----- Records provided
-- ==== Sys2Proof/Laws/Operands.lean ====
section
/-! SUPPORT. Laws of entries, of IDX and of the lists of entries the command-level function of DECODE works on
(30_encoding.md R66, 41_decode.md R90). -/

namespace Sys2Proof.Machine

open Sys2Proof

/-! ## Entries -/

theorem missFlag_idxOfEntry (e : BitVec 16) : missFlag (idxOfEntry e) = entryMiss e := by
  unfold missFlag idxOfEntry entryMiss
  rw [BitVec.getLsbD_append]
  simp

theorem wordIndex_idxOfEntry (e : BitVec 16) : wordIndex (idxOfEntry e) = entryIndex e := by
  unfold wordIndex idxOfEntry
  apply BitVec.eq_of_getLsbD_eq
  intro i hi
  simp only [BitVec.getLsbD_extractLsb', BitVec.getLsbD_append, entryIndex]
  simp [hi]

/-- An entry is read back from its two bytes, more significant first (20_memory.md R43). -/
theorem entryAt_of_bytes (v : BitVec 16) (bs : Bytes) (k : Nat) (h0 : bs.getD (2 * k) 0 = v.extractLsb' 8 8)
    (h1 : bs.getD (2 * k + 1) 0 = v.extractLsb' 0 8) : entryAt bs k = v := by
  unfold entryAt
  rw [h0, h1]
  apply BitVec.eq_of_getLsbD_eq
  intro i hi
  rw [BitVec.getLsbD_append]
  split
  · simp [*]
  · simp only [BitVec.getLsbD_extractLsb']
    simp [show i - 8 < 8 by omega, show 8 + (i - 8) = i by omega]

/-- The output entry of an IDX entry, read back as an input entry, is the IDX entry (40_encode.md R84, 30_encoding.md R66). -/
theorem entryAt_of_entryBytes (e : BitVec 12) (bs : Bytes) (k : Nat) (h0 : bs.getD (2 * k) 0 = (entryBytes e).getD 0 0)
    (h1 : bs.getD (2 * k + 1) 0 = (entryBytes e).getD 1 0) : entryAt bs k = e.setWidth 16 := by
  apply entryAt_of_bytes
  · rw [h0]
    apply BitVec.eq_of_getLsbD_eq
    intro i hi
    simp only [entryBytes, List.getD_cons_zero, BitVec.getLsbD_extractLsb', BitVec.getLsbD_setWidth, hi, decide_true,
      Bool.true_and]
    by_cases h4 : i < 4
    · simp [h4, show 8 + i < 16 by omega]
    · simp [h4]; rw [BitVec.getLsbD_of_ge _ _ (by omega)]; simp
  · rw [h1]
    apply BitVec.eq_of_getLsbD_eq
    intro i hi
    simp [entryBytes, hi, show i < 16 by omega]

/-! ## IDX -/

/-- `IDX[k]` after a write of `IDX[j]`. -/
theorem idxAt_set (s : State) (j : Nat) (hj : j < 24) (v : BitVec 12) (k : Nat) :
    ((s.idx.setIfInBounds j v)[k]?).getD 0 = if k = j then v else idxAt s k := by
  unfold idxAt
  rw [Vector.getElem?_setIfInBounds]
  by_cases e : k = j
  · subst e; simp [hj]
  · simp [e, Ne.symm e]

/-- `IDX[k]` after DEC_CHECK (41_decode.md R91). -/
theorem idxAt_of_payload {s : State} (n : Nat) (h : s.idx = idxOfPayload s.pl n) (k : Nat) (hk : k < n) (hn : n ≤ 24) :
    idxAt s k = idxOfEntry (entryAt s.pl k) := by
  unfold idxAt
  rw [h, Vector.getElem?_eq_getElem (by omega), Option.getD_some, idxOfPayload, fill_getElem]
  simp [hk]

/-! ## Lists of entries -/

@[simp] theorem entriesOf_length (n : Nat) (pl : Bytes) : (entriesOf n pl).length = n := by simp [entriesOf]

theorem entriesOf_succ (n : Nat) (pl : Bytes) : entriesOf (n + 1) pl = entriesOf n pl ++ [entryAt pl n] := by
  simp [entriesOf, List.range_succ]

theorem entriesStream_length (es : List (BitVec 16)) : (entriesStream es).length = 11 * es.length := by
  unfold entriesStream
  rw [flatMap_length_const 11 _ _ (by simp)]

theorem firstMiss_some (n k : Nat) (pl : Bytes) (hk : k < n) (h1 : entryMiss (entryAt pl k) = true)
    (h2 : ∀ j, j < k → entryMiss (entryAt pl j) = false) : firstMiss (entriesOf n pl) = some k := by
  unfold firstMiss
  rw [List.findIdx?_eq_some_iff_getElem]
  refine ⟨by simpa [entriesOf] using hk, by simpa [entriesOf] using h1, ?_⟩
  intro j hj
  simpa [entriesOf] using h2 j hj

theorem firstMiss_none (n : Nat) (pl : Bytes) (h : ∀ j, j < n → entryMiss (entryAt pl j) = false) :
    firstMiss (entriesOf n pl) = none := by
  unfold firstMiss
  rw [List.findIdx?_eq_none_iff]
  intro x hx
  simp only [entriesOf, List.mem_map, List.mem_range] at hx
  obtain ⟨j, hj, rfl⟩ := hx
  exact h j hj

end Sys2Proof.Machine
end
----------
----- Records provided
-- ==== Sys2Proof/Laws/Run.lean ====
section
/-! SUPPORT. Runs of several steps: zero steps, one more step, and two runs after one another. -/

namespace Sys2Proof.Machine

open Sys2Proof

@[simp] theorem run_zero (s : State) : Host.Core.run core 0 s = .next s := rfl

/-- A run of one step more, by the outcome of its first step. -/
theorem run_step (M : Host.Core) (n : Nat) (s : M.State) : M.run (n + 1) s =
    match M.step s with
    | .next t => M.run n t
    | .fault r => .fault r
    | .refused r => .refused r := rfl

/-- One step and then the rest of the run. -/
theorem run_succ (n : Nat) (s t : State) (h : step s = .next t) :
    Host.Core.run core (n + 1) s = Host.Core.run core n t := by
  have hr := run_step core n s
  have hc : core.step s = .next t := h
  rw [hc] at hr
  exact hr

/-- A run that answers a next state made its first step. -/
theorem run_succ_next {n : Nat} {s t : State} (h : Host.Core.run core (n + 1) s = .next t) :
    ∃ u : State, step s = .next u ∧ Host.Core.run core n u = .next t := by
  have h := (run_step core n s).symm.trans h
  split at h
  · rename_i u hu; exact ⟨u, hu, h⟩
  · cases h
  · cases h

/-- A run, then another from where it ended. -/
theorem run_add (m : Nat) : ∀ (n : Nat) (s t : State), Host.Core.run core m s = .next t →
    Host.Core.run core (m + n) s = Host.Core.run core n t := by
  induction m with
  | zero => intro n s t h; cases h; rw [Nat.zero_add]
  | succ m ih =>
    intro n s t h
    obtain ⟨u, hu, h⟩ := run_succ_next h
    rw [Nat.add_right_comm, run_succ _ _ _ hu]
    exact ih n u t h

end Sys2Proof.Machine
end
----------
**Work instruction:**
In the listing above, locate the line with "by_cases h4 : i < 4" and the line with "e; simp [hj]", then extract exactly those lines and every line between them, and nothing more.

**Task output:**
    by_cases h4 : i < 4
    · simp [h4, show 8 + i < 16 by omega]
    · simp [h4]; rw [BitVec.getLsbD_of_ge _ _ (by omega)]; simp
  · rw [h1]
    apply BitVec.eq_of_getLsbD_eq
    intro i hi
    simp [entryBytes, hi, show i < 16 by omega]

/-! ## IDX -/

/-- `IDX[k]` after a write of `IDX[j]`. -/
theorem idxAt_set (s : State) (j : Nat) (hj : j < 24) (v : BitVec 12) (k : Nat) :
    ((s.idx.setIfInBounds j v)[k]?).getD 0 = if k = j then v else idxAt s k := by
  unfold idxAt
  rw [Vector.getElem?_setIfInBounds]
  by_cases e : k = j
  · subst e; simp [hj]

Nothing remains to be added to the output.